= Work request =
Write out, word for word, every line in the data below from the one containing "s.cal.dueCount + 1" to the one containing "def State.noteOld (s", both of them included.

= Data extract =
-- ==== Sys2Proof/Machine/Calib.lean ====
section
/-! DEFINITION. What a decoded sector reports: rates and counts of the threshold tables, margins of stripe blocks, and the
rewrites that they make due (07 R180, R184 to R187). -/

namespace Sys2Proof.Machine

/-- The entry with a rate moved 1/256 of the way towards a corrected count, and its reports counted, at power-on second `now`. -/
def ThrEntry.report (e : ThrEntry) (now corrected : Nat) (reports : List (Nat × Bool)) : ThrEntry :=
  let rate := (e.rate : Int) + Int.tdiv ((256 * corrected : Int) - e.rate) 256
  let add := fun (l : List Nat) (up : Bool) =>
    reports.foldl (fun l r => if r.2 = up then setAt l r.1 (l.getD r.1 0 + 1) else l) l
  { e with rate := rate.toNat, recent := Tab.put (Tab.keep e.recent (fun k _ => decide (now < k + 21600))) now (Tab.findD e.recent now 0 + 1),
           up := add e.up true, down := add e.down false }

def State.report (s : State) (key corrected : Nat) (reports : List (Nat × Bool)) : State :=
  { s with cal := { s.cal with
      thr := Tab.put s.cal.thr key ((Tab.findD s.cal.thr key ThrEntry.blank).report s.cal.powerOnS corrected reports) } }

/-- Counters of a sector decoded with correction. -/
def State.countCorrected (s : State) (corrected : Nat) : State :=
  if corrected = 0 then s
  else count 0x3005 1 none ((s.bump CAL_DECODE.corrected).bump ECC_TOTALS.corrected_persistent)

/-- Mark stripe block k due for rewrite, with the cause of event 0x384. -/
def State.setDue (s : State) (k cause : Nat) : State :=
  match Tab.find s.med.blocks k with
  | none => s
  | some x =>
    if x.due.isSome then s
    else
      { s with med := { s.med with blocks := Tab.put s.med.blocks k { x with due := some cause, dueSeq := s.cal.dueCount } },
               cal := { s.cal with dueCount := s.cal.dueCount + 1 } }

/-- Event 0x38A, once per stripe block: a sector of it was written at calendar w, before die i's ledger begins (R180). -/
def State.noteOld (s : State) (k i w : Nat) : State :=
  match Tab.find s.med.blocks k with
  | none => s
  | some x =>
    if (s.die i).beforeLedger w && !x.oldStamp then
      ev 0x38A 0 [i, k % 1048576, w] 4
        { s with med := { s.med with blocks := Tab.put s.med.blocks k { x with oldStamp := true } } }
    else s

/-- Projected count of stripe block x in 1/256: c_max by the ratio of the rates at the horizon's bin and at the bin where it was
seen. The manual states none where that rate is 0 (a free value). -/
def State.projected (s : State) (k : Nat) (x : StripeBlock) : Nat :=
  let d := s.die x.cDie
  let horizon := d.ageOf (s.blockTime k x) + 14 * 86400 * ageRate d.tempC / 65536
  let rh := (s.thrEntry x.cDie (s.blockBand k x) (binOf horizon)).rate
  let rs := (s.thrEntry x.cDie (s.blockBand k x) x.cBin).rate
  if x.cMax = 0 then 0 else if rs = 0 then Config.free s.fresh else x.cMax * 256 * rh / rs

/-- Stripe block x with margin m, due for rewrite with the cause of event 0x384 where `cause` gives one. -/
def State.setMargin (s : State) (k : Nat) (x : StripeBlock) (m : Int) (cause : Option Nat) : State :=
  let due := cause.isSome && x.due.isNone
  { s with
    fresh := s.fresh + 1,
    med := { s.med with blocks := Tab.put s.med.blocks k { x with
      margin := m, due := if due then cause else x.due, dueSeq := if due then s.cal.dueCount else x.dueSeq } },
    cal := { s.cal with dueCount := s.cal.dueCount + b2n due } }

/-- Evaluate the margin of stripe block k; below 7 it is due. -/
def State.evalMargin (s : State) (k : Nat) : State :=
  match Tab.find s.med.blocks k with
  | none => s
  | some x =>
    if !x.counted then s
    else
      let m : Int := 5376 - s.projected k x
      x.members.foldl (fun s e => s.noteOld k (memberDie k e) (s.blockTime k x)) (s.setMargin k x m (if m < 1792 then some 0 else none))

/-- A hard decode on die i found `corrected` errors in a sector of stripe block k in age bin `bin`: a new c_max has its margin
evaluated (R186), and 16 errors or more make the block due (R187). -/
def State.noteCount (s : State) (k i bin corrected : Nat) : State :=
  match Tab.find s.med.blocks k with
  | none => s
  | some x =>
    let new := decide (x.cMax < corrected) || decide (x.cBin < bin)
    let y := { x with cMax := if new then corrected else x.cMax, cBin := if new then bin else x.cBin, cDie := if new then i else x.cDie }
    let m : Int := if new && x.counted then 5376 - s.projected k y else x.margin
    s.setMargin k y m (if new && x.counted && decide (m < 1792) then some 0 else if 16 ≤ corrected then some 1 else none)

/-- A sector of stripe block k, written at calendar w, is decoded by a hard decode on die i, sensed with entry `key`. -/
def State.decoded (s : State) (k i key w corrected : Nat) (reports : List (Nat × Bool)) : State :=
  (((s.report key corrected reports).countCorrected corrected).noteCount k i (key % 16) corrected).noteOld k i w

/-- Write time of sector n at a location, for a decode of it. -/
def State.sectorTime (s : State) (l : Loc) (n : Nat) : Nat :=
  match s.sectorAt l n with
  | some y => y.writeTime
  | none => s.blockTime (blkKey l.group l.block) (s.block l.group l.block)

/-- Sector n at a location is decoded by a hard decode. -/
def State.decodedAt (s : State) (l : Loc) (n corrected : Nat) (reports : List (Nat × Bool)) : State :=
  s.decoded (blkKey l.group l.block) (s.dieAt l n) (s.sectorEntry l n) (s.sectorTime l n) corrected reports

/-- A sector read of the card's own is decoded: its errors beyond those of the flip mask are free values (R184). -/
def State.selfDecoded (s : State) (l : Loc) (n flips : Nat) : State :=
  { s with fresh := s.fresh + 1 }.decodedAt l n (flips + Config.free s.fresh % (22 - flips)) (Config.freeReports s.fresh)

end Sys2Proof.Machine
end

= Output =
               cal := { s.cal with dueCount := s.cal.dueCount + 1 } }

/-- Event 0x38A, once per stripe block: a sector of it was written at calendar w, before die i's ledger begins (R180). -/
def State.noteOld (s : State) (k i w : Nat) : State :=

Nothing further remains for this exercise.